Morgen ga ik naar Pukkelpop. Vrijdag en zaterdag ook, tenandere, dus dat betekent drie dagen weg. Vier, eigenlijk, als u in rekening brengt dat we zaterdag pas laat terug zullen keren en het dus eigenlijk al zondag zal zijn. Vorig jaar is dat ongelooflijk bevallen, Pukkelpop, dus ik wilde dit jaar per sé weer. Vorig jaar twee dagen, dit jaar het hele zwik, zo verkondigde ik stoer in januari. De dochter zou naar zee gaan, van woensdagavond al, en dan zou ik haar zondag ophalen. Ha. Geen problemen hier met dat loslaten, meneer.

Tot een paar weken geleden. Opeens had ik een steen in mijn maag toen ik bedacht dat ik het schaap vier hele nachten niet onder mijn dak zou hebben. De steen werd groter en ik kon er bijna niet van slapen. Ge kent dat wel, zo in het donker in uw bed en hoe de dingen dan altijd zo erg lijken. En onoverkomelijk.
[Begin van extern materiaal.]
/-- R26, R36, R37, R59, R79, R84, R85, R95, R153, R154, R397, R400, Tables 3-12, 19-7, 23-1 and 23-3. On a compute core with a free
entry in the fragment table: the active lanes of `trap`, the lanes of a load or a store that fail their checks (ALIGN, PROT or PAGE), and
the lanes of a floating-point instruction that raise an enabled exception, leave as one
fragment, and the other lanes of the set complete; at checks 2 to 5 an unassigned opcode, an operand register or tile beyond the
allocation, an illegal encoding and an instruction above its lanes' level take the whole set. On every core the set waits where its mask
register is empty in a lane, and where an active lane's operand is empty; a lane whose empty operand a TE bit sends to
REGEMPTY leaves alone while another waits. With none free the warp parks whole under FRAGFULL, its set and its READY threads at once, with
one record, and no lane has executed. Which of several registers TVAL names is a free value (log entry 13). -/
def Obligations.TrappingLanesLeave : Prop :=
  (∀ o s x v e, Ready s (.trap o) x v → x.group.control = none → x.active v ≠ [] →
    (s.core x.group.place.die x.group.place.core).freeEntry = some e →
    TrapsPartly s (.trap o) x v e (fun _ => some { cause := .brk, detail := v.b.zeroExtend 32 }) id fun _ => none) ∧
  (
    let g := fun (n : Nat) s (v : View) t l => Thread.loading t s v .g n (v.tail.modifier.sc == 2) l
    let other := fun space (n : Nat) s (v : View) t l => Thread.loading t s v space n false l
    let store := fun space (n : Nat) s v t l => Thread.storing t s v space n l
    (∀ o, AccessTrapsPartly (.ldGB o) .g 1 .read (g 1) ∧ AccessTrapsPartly (.ldGH o) .g 2 .read (g 2) ∧
      AccessTrapsPartly (.ldGW o) .g 4 .read (g 4) ∧ AccessTrapsPartly (.ldGD o) .g 8 .read (g 8) ∧
      AccessTrapsPartly (.ldGQ o) .g 16 .read (g 16) ∧ AccessTrapsPartly (.ldLB o) .l 1 .read (other .l 1) ∧
      AccessTrapsPartly (.ldLH o) .l 2 .read (other .l 2) ∧ AccessTrapsPartly (.ldLW o) .l 4 .read (other .l 4) ∧
      AccessTrapsPartly (.ldLD o) .l 8 .read (other .l 8) ∧ AccessTrapsPartly (.ldLQ o) .l 16 .read (other .l 16) ∧
      AccessTrapsPartly (.ldKB o) .k 1 .read (other .k 1) ∧ AccessTrapsPartly (.ldKH o) .k 2 .read (other .k 2) ∧
      AccessTrapsPartly (.ldKW o) .k 4 .read (other .k 4) ∧ AccessTrapsPartly (.ldKD o) .k 8 .read (other .k 8) ∧
      AccessTrapsPartly (.ldKQ o) .k 16 .read (other .k 16)) ∧
    (∀ o, AccessTrapsPartly (.stGB o) .g 1 .write (store .g 1) ∧ AccessTrapsPartly (.stGH o) .g 2 .write (store .g 2) ∧
      AccessTrapsPartly (.stGW o) .g 4 .write (store .g 4) ∧ AccessTrapsPartly (.stGD o) .g 8 .write (store .g 8) ∧
      AccessTrapsPartly (.stGQ o) .g 16 .write (store .g 16) ∧ AccessTrapsPartly (.stLB o) .l 1 .write (store .l 1) ∧
      AccessTrapsPartly (.stLH o) .l 2 .write (store .l 2) ∧ AccessTrapsPartly (.stLW o) .l 4 .write (store .l 4) ∧
      AccessTrapsPartly (.stLD o) .l 8 .write (store .l 8) ∧ AccessTrapsPartly (.stLQ o) .l 16 .write (store .l 16))
  ) ∧
  (∀ i s x v e, s.issue = some x → i.view = some v → x.group.control = none →
    (s.core x.group.place.die x.group.place.core).freeEntry = some e →
    let whole := fun (info : TrapInfo) => ∃ T, exec i s = .next T ∧
      LeavesAsFragment s T x.group e (x.lanes.map fun t => (t, info)) ∧
      (∀ gid, gid ≠ x.group.gid → T.group gid = s.group gid) ∧ T.mem = s.mem
    let beyond := fun r => r ∈ (i.sig v).registers v ∧ x.group.budget ≤ r ∨ r ∈ (i.sig v).tiles v ∧ x.group.tiles ≤ r
    (∀ o, i = .unassignedOpcode o → whole { cause := .illop, tval := v.base.zeroExtend 64 }) ∧
    (v.fmt ≠ .raw → (∃ r, beyond r) → ∃ r, beyond r ∧ whole { cause := .regBudget, tval := BitVec.ofNat 64 r }) ∧
    (v.fmt ≠ .raw → (¬∃ r, beyond r) → i.legal v = false → whole { cause := .illop, tval := v.base.zeroExtend 64 }) ∧
    (v.fmt ≠ .raw → (¬∃ r, beyond r) → i.legal v = true → (∃ t ∈ x.lanes, t.pl.toNat < i.leastPrivilege) →
      whole { cause := .priv, tval := v.base.zeroExtend 64 })) ∧
  (∀ i s x v, Reached s i x v →
    let m := v.tail.modifier
    let needs := (x.active v).flatMap fun t => (t.emptyOperands (i.sig v) v).map fun r => (t.gidx, r)
    (m.me = true → (∃ t ∈ x.lanes, t.isFull m.m.toNat = false) → ∃ T, exec i s = .next T ∧
      Blocked s x x.lanes (.regs ((x.lanes.filter fun t => !t.isFull m.m.toNat).map fun t => (t.gidx, m.m.toNat))) T) ∧
    ((m.me = true → ∀ t ∈ x.lanes, t.isFull m.m.toNat = true) → (∀ t ∈ x.lanes, t.sentEmpty i v = none) → needs ≠ [] →
      ∃ T, exec i s = .next T ∧ Blocked s x x.lanes (.regs needs) T)) ∧
  (∀ i s x v e, Reached s i x v → x.group.control = none →
    (s.core x.group.place.die x.group.place.core).freeEntry = some e → (∀ t ∈ x.lanes, t.state = .issuing) →
    (v.tail.modifier.me = true → ∀ t ∈ x.lanes, t.isFull v.tail.modifier.m.toNat = true) →
    let sent := x.lanes.filterMap fun t => (t.sentEmpty i v).map fun r => (t, emptyTrap r)
    let needs := ((x.active v).filter fun t => (t.sentEmpty i v).isNone).flatMap fun t =>
      (t.emptyOperands (i.sig v) v).map fun r => (t.gidx, r)
    (sent ≠ [] → needs ≠ [] → ∃ T, exec i s = .next T ∧ LeavesAsFragment s T x.group e sent ∧
      (∀ t ∈ x.lanes, t.sentEmpty i v = none → T.thread x.group.gid t.gidx = some { t with state := .waiting (.regs needs) }) ∧
      (∀ gid, gid ≠ x.group.gid → T.group gid = s.group gid) ∧ T.mem = s.mem) ∧
    ((∀ t ∈ x.lanes, (t.sentEmpty i v).isSome = true) → ∃ T, exec i s = .next T ∧ LeavesAsFragment s T x.group e sent ∧
      (∀ gid, gid ≠ x.group.gid → T.group gid = s.group gid) ∧ T.mem = s.mem)) ∧
  (
    EachFloatForm FpTrapsOnCompute ∧
    ∀ o sf df, TrapsOnCompute (.cvt o)
      (fun _ v => numFormat (descCode v.tail.modifier.c) = some sf ∧ numFormat (descCode v.b) = some df)
      (fun _ _ v t => t.fpTrap (t.converted v sf df).2) (fun _ _ v t => t.withConverted v sf df) fun _ _ _ => none
  ) ∧
  (∀ o s x v w, Ready s (.trap o) x v → x.group.control = none → x.active v ≠ [] →
    (s.core x.group.place.die x.group.place.core).freeEntry = none →
    (x.lanes.head?.bind fun t => x.group.warpOf t.gidx) = some w → (∀ l ∈ w.lanes, (x.group.thread l.2).isSome = true) →
    ∃ T y, exec (.trap o) s = .next T ∧ T.group x.group.gid = some y ∧
      (∀ z ∈ y.warps, z.id = w.id → ∃ hw, z.kind = .parked hw) ∧
      (∀ l ∈ w.lanes, ∀ t, x.group.thread l.2 = some t → ∃ z, T.thread x.group.gid l.2 = some z ∧
        z = { t with trapped := z.trapped
                     state := if t.gidx ∈ x.lanes.map Thread.gidx ∨ t.state = .ready then .parked else t.state }) ∧
      (∃ r, (T.die x.group.place.die).records = (s.die x.group.place.die).records ++ [[r]] ∧ r.cause = 0x09 ∧
        r.detail = 0x0C ∧ r.entry = 0xFF ∧ r.lanes = laneMask (w.lanes.map Prod.fst) ∧ r.name = x.group.name) ∧
      (∀ gid, gid ≠ x.group.gid → T.group gid = s.group gid) ∧ T.mem = s.mem)

/-! ## Memory accesses -/

/-- R219, R221, R223: every load, and `ld.acq` with its acquire, issues as `LoadIssues` says. `ld.g` reads at .dev where SC says
so. -/
def Obligations.LoadsIssue : Prop :=
  let none' := fun (_ : View) => (none : Option Scope)
  let g := fun (v : View) => v.tail.modifier.sc == 2
  let no := fun (_ : View) => false
  (∀ o, LoadIssues (.ldGB o) .g (fun _ => 1) g none' ∧ LoadIssues (.ldGH o) .g (fun _ => 2) g none' ∧
    LoadIssues (.ldGW o) .g (fun _ => 4) g none' ∧ LoadIssues (.ldGD o) .g (fun _ => 8) g none' ∧
    LoadIssues (.ldGQ o) .g (fun _ => 16) g none') ∧
  (∀ o, LoadIssues (.ldLB o) .l (fun _ => 1) no none' ∧ LoadIssues (.ldLH o) .l (fun _ => 2) no none' ∧
    LoadIssues (.ldLW o) .l (fun _ => 4) no none' ∧ LoadIssues (.ldLD o) .l (fun _ => 8) no none' ∧
    LoadIssues (.ldLQ o) .l (fun _ => 16) no none') ∧
  (∀ o, LoadIssues (.ldKB o) .k (fun _ => 1) no none' ∧ LoadIssues (.ldKH o) .k (fun _ => 2) no none' ∧
    LoadIssues (.ldKW o) .k (fun _ => 4) no none' ∧ LoadIssues (.ldKD o) .k (fun _ => 8) no none' ∧
    LoadIssues (.ldKQ o) .k (fun _ => 16) no none') ∧
  (∀ o, LoadIssues (.ldAcq o) .g (fun v => 2 ^ (v.tail.modifier.x.toNat % 4))
    (fun v => (scopeOf v.tail.modifier.sc).wide) (fun v => some (scopeOf v.tail.modifier.sc)))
Ik spuugde de steen uit, knabbelde hem tot gruis en zette mijn trots en stoeremoederschap opzij. En vroeg dus een gunst aan mijn ouders. Mijn mama moest een beetje lachen met mij. En er werd een beetje met ogen gerold ook. Maar ik ben ooit ook een meiske van twee geweest, dus ze verstaan dat wel.

En dus slaapt de dochter deze nacht nog thuis, en komen mijn ouders morgen bij het ochtendgloren hun kleinkind ophalen in Gent. Allemaal omdat ik met een steen zat. En omdat een drienachtensteen beduidend makkelijker verteerbaar is dan eentje van vier.